**Work task**
Only reproduce the lines from the line containing "s.txq := by" onward, exactly, through the final line of the data below.

Dataset entries
=== Begin Enclosure ===

/-! `advanceCursor`, whose other fields depend on a test. -/

@[simp] theorem State.advanceCursor_cfg (s : State) : s.advanceCursor.cfg = s.cfg := by
  unfold State.advanceCursor; split <;> rfl
@[simp] theorem State.advanceCursor_seq (s : State) : s.advanceCursor.seq = s.seq := by
  unfold State.advanceCursor; split <;> rfl
@[simp] theorem State.advanceCursor_fgTx (s : State) : s.advanceCursor.fgTx = s.fgTx := by
  unfold State.advanceCursor; split <;> rfl
@[simp] theorem State.advanceCursor_bootFlag (s : State) : s.advanceCursor.bootFlag = s.bootFlag := by
  unfold State.advanceCursor; split <;> rfl
@[simp] theorem State.advanceCursor_cmdLen (s : State) : s.advanceCursor.cmdLen = s.cmdLen := by
  unfold State.advanceCursor; split <;> rfl
@[simp] theorem State.advanceCursor_dataCnt (s : State) : s.advanceCursor.dataCnt = s.dataCnt := by
  unfold State.advanceCursor; split <;> rfl
@[simp] theorem State.advanceCursor_serState (s : State) : s.advanceCursor.serState = s.serState := by
  unfold State.advanceCursor; split <;> rfl
@[simp] theorem State.advanceCursor_tmrEn (s : State) : s.advanceCursor.tmrEn = s.tmrEn := by
  unfold State.advanceCursor; split <;> rfl
@[simp] theorem State.advanceCursor_tmrCC (s : State) : s.advanceCursor.tmrCC = s.tmrCC := by
  unfold State.advanceCursor; split <;> rfl
@[simp] theorem State.advanceCursor_tmrClr (s : State) : s.advanceCursor.tmrClr = s.tmrClr := by
  unfold State.advanceCursor; split <;> rfl
@[simp] theorem State.advanceCursor_tmrPeriod (s : State) : s.advanceCursor.tmrPeriod = s.tmrPeriod := by
  unfold State.advanceCursor; split <;> rfl
@[simp] theorem State.advanceCursor_tmrNext (s : State) : s.advanceCursor.tmrNext = s.tmrNext := by
  unfold State.advanceCursor; split <;> rfl
@[simp] theorem State.advanceCursor_tmrPend (s : State) : s.advanceCursor.tmrPend = s.tmrPend := by
  unfold State.advanceCursor; split <;> rfl
@[simp] theorem State.advanceCursor_tmrCount (s : State) : s.advanceCursor.tmrCount = s.tmrCount := by
  unfold State.advanceCursor; split <;> rfl
@[simp] theorem State.advanceCursor_handler (s : State) : s.advanceCursor.handler = s.handler := by
  unfold State.advanceCursor; split <;> rfl
@[simp] theorem State.advanceCursor_line (s : State) : s.advanceCursor.line = s.line := by
  unfold State.advanceCursor; split <;> rfl
@[simp] theorem State.advanceCursor_fault (s : State) : s.advanceCursor.fault = s.fault := by
  unfold State.advanceCursor; split <;> rfl
@[simp] theorem State.advanceCursor_rxq (s : State) : s.advanceCursor.rxq = s.rxq := by
  unfold State.advanceCursor; split <;> rfl
@[simp] theorem State.advanceCursor_txq (s : State) : s.advanceCursor.txq = s.txq := by
  unfold State.advanceCursor; split <;> rfl
@[simp] theorem State.advanceCursor_image (s : State) : s.advanceCursor.image = s.image := by
  unfold State.advanceCursor; split <;> rfl
@[simp] theorem State.advanceCursor_cmd (s : State) : s.advanceCursor.cmd = s.cmd := by
  unfold State.advanceCursor; split <;> rfl
@[simp] theorem State.advanceCursor_history (s : State) : s.advanceCursor.history = s.history := by
  unfold State.advanceCursor; split <;> rfl
@[simp] theorem State.advanceCursor_agenda (s : State) : s.advanceCursor.agenda = s.agenda := by
  unfold State.advanceCursor; split <;> rfl
@[simp] theorem State.advanceCursor_draws (s : State) : s.advanceCursor.draws = s.draws := by
  unfold State.advanceCursor; split <;> rfl
@[simp] theorem State.advanceCursor_resets (s : State) : s.advanceCursor.resets = s.resets := by
  unfold State.advanceCursor; split <;> rfl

=== End Enclosure ===

**Solution**
@[simp] theorem State.advanceCursor_txq (s : State) : s.advanceCursor.txq = s.txq := by
  unfold State.advanceCursor; split <;> rfl
@[simp] theorem State.advanceCursor_image (s : State) : s.advanceCursor.image = s.image := by
  unfold State.advanceCursor; split <;> rfl
@[simp] theorem State.advanceCursor_cmd (s : State) : s.advanceCursor.cmd = s.cmd := by
  unfold State.advanceCursor; split <;> rfl
@[simp] theorem State.advanceCursor_history (s : State) : s.advanceCursor.history = s.history := by
  unfold State.advanceCursor; split <;> rfl
@[simp] theorem State.advanceCursor_agenda (s : State) : s.advanceCursor.agenda = s.agenda := by
  unfold State.advanceCursor; split <;> rfl
@[simp] theorem State.advanceCursor_draws (s : State) : s.advanceCursor.draws = s.draws := by
  unfold State.advanceCursor; split <;> rfl
@[simp] theorem State.advanceCursor_resets (s : State) : s.advanceCursor.resets = s.resets := by
  unfold State.advanceCursor; split <;> rfl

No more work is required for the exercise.